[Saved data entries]
-*-

-- ==== Sys2Proof/Laws/State.lean ====
section
/-!
SUPPORT. The named updates of the state, field by field: what each writes, and that it leaves every other field alone. All
are true by `rfl` and simp lemmas, so that no proof unfolds an update.
-/

namespace Sys2Proof.Machine

open Sys2Proof

/-! ### What the updates write -/

@[simp] theorem setPhase_dispatched (d : Dispatched) (p : Phase) (s : State) :
    (setPhase d p s).sequencer.dispatched = some { d with phase := p } := rfl

@[simp] theorem setPhase_queue (d : Dispatched) (p : Phase) (s : State) :
    (setPhase d p s).sequencer.queue = s.sequencer.queue := rfl

@[simp] theorem setPhase_deferred (d : Dispatched) (p : Phase) (s : State) :
    (setPhase d p s).sequencer.deferred = s.sequencer.deferred := rfl

@[simp] theorem defer_dispatched (d : Dispatched) (k : DeferredKind) (s : State) :
    (defer d k s).sequencer.dispatched = none := rfl

@[simp] theorem defer_queue (d : Dispatched) (k : DeferredKind) (s : State) :
    (defer d k s).sequencer.queue = s.sequencer.queue := rfl

@[simp] theorem setStream_streams (n : Nat) (t : Stream) (s : State) :
    (setStream n t s).streams = s.streams.set n t := rfl

@[simp] theorem setSeg_pool (g : Nat) (e : SegEntry) (s : State) : (setSeg g e s).segments.pool = s.segments.pool := rfl

@[simp] theorem updSeg_pool (g : Nat) (f : SegEntry → SegEntry) (s : State) :
    (updSeg g f s).segments.pool = s.segments.pool := rfl

@[simp] theorem leavePool_map (g : Nat) (s : State) : (leavePool g s).segments.map = s.segments.map := rfl

@[simp] theorem leavePool_pool (g : Nat) (s : State) :
    (leavePool g s).segments.pool = s.segments.pool.filter (fun x => x ≠ g) := rfl

@[simp] theorem joinPool_map (g : Nat) (s : State) : (joinPool g s).segments.map = s.segments.map := rfl

@[simp] theorem joinPool_pool (g : Nat) (s : State) : (joinPool g s).segments.pool = s.segments.pool ++ [g] := rfl

@[simp] theorem emitJob_jobs (j : Job) (s : State) : (emitJob j s).write.jobs = s.write.jobs ++ [j] := rfl

@[simp] theorem emitJob_staging (j : Job) (s : State) : (emitJob j s).write.staging = s.write.staging := rfl

@[simp] theorem dropHead_jobs (s : State) : (dropHead s).write.jobs = s.write.jobs.drop 1 := rfl

@[simp] theorem requestVersion_queue (v : VersionFor) (s : State) :
    (requestVersion v s).catalogue.queue = s.catalogue.queue ++ [v] := rfl

@[simp] theorem requestVersion_work (v : VersionFor) (s : State) :
    (requestVersion v s).catalogue.work = s.catalogue.work.or (some (startWork (s.catalogue.queue.headD v) s)) := by
  have h : (s.catalogue.queue ++ [v]).head? = some (s.catalogue.queue.headD v) := by
    cases s.catalogue.queue <;> rfl
  show s.catalogue.work.or ((s.catalogue.queue ++ [v]).head?.map _) = _
  rw [h]
  rfl

@[simp] theorem handVersion_queue (s : State) : (handVersion s).catalogue.queue = s.catalogue.queue := rfl

@[simp] theorem handVersion_work (s : State) :
    (handVersion s).catalogue.work = s.catalogue.work.or (s.catalogue.queue.head?.map (fun v => startWork v s)) := rfl

@[simp] theorem listRetired_retired (g : Nat) (s : State) :
    (listRetired g s).catalogue.retired = s.catalogue.retired ++ [g] := rfl

@[simp] theorem listRetired_queue (g : Nat) (s : State) : (listRetired g s).catalogue.queue = s.catalogue.queue := rfl

@[simp] theorem requestRead_request (segment frame lo hi : Nat) (s : State) :
    (requestRead segment frame lo hi s).engine.request =
      some { who := .sequencer, op := .read segment frame lo hi } := rfl

@[simp] theorem requestRead_op (segment frame lo hi : Nat) (s : State) :
    (requestRead segment frame lo hi s).engine.op = s.engine.op := rfl

@[simp] theorem setReloc_reloc (r : Option Reloc) (s : State) : (setReloc r s).engine.reloc = r := rfl

@[simp] theorem setReloc_op (r : Option Reloc) (s : State) : (setReloc r s).engine.op = s.engine.op := rfl

@[simp] theorem setReloc_request (r : Option Reloc) (s : State) : (setReloc r s).engine.request = s.engine.request := rfl

@[simp] theorem engineIdle_op (s : State) : (engineIdle s).engine.op = none := rfl

@[simp] theorem engineIdle_reloc (s : State) : (engineIdle s).engine.reloc = s.engine.reloc := rfl

@[simp] theorem engineIdle_request (s : State) : (engineIdle s).engine.request = s.engine.request := rfl

@[simp] theorem noteProgram_lastFail (failed : Bool) (s : State) : (noteProgram failed s).engine.lastFail = failed := rfl

@[simp] theorem noteProgram_prevFail (failed : Bool) (s : State) :
    (noteProgram failed s).engine.prevFail = s.engine.lastFail := rfl

@[simp] theorem noteProgram_op (failed : Bool) (s : State) : (noteProgram failed s).engine.op = s.engine.op := rfl

@[simp] theorem wake_state (s : State) : (wake s).power.state = .awake (s.power.remembered.getD .ready) := rfl

@[simp] theorem drive_latch (b : Byte) (s : State) : (drive b s).host.latch = s.host.latch := rfl

/-! ### The Sequencer's updates: every other field -/

@[simp] theorem setPhase_host (d : Dispatched) (p : Phase) (s : State) : (setPhase d p s).host = s.host := rfl
@[simp] theorem setPhase_cpl (d : Dispatched) (p : Phase) (s : State) : (setPhase d p s).cpl = s.cpl := rfl
@[simp] theorem setPhase_rsp (d : Dispatched) (p : Phase) (s : State) : (setPhase d p s).rsp = s.rsp := rfl
@[simp] theorem setPhase_write (d : Dispatched) (p : Phase) (s : State) : (setPhase d p s).write = s.write := rfl
@[simp] theorem setPhase_engine (d : Dispatched) (p : Phase) (s : State) : (setPhase d p s).engine = s.engine := rfl
@[simp] theorem setPhase_catalogue (d : Dispatched) (p : Phase) (s : State) :
    (setPhase d p s).catalogue = s.catalogue := rfl
@[simp] theorem setPhase_segments (d : Dispatched) (p : Phase) (s : State) :
    (setPhase d p s).segments = s.segments := rfl
@[simp] theorem setPhase_streams (d : Dispatched) (p : Phase) (s : State) : (setPhase d p s).streams = s.streams := rfl
@[simp] theorem setPhase_guard (d : Dispatched) (p : Phase) (s : State) : (setPhase d p s).guard = s.guard := rfl
@[simp] theorem setPhase_vault (d : Dispatched) (p : Phase) (s : State) : (setPhase d p s).vault = s.vault := rfl
@[simp] theorem setPhase_time (d : Dispatched) (p : Phase) (s : State) : (setPhase d p s).time = s.time := rfl
@[simp] theorem setPhase_events (d : Dispatched) (p : Phase) (s : State) : (setPhase d p s).events = s.events := rfl
@[simp] theorem setPhase_power (d : Dispatched) (p : Phase) (s : State) : (setPhase d p s).power = s.power := rfl
@[simp] theorem setPhase_options (d : Dispatched) (p : Phase) (s : State) : (setPhase d p s).options = s.options := rfl
@[simp] theorem setPhase_pins (d : Dispatched) (p : Phase) (s : State) : (setPhase d p s).pins = s.pins := rfl
@[simp] theorem setPhase_medium (d : Dispatched) (p : Phase) (s : State) : (setPhase d p s).medium = s.medium := rfl
@[simp] theorem setPhase_pending (d : Dispatched) (p : Phase) (s : State) : (setPhase d p s).pending = s.pending := rfl
@[simp] theorem defer_host (d : Dispatched) (k : DeferredKind) (s : State) : (defer d k s).host = s.host := rfl
@[simp] theorem defer_cpl (d : Dispatched) (k : DeferredKind) (s : State) : (defer d k s).cpl = s.cpl := rfl
@[simp] theorem defer_rsp (d : Dispatched) (k : DeferredKind) (s : State) : (defer d k s).rsp = s.rsp := rfl
@[simp] theorem defer_write (d : Dispatched) (k : DeferredKind) (s : State) : (defer d k s).write = s.write := rfl
@[simp] theorem defer_engine (d : Dispatched) (k : DeferredKind) (s : State) : (defer d k s).engine = s.engine := rfl
@[simp] theorem defer_catalogue (d : Dispatched) (k : DeferredKind) (s : State) :
    (defer d k s).catalogue = s.catalogue := rfl
@[simp] theorem defer_segments (d : Dispatched) (k : DeferredKind) (s : State) :
    (defer d k s).segments = s.segments := rfl
@[simp] theorem defer_streams (d : Dispatched) (k : DeferredKind) (s : State) :
    (defer d k s).streams = s.streams := rfl
@[simp] theorem defer_guard (d : Dispatched) (k : DeferredKind) (s : State) : (defer d k s).guard = s.guard := rfl
@[simp] theorem defer_vault (d : Dispatched) (k : DeferredKind) (s : State) : (defer d k s).vault = s.vault := rfl
@[simp] theorem defer_time (d : Dispatched) (k : DeferredKind) (s : State) : (defer d k s).time = s.time := rfl
@[simp] theorem defer_events (d : Dispatched) (k : DeferredKind) (s : State) : (defer d k s).events = s.events := rfl
@[simp] theorem defer_power (d : Dispatched) (k : DeferredKind) (s : State) : (defer d k s).power = s.power := rfl
@[simp] theorem defer_options (d : Dispatched) (k : DeferredKind) (s : State) :
    (defer d k s).options = s.options := rfl
@[simp] theorem defer_pins (d : Dispatched) (k : DeferredKind) (s : State) : (defer d k s).pins = s.pins := rfl
@[simp] theorem defer_medium (d : Dispatched) (k : DeferredKind) (s : State) : (defer d k s).medium = s.medium := rfl
@[simp] theorem defer_pending (d : Dispatched) (k : DeferredKind) (s : State) :
    (defer d k s).pending = s.pending := rfl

-*-

Using the entries above, give again exactly the lines from the line holding "k s).time = s.time := rfl" through the line holding "theorem defer_pending (d". Include both end lines and nothing else.

@[simp] theorem defer_time (d : Dispatched) (k : DeferredKind) (s : State) : (defer d k s).time = s.time := rfl
@[simp] theorem defer_events (d : Dispatched) (k : DeferredKind) (s : State) : (defer d k s).events = s.events := rfl
@[simp] theorem defer_power (d : Dispatched) (k : DeferredKind) (s : State) : (defer d k s).power = s.power := rfl
@[simp] theorem defer_options (d : Dispatched) (k : DeferredKind) (s : State) :
    (defer d k s).options = s.options := rfl
@[simp] theorem defer_pins (d : Dispatched) (k : DeferredKind) (s : State) : (defer d k s).pins = s.pins := rfl
@[simp] theorem defer_medium (d : Dispatched) (k : DeferredKind) (s : State) : (defer d k s).medium = s.medium := rfl
@[simp] theorem defer_pending (d : Dispatched) (k : DeferredKind) (s : State) :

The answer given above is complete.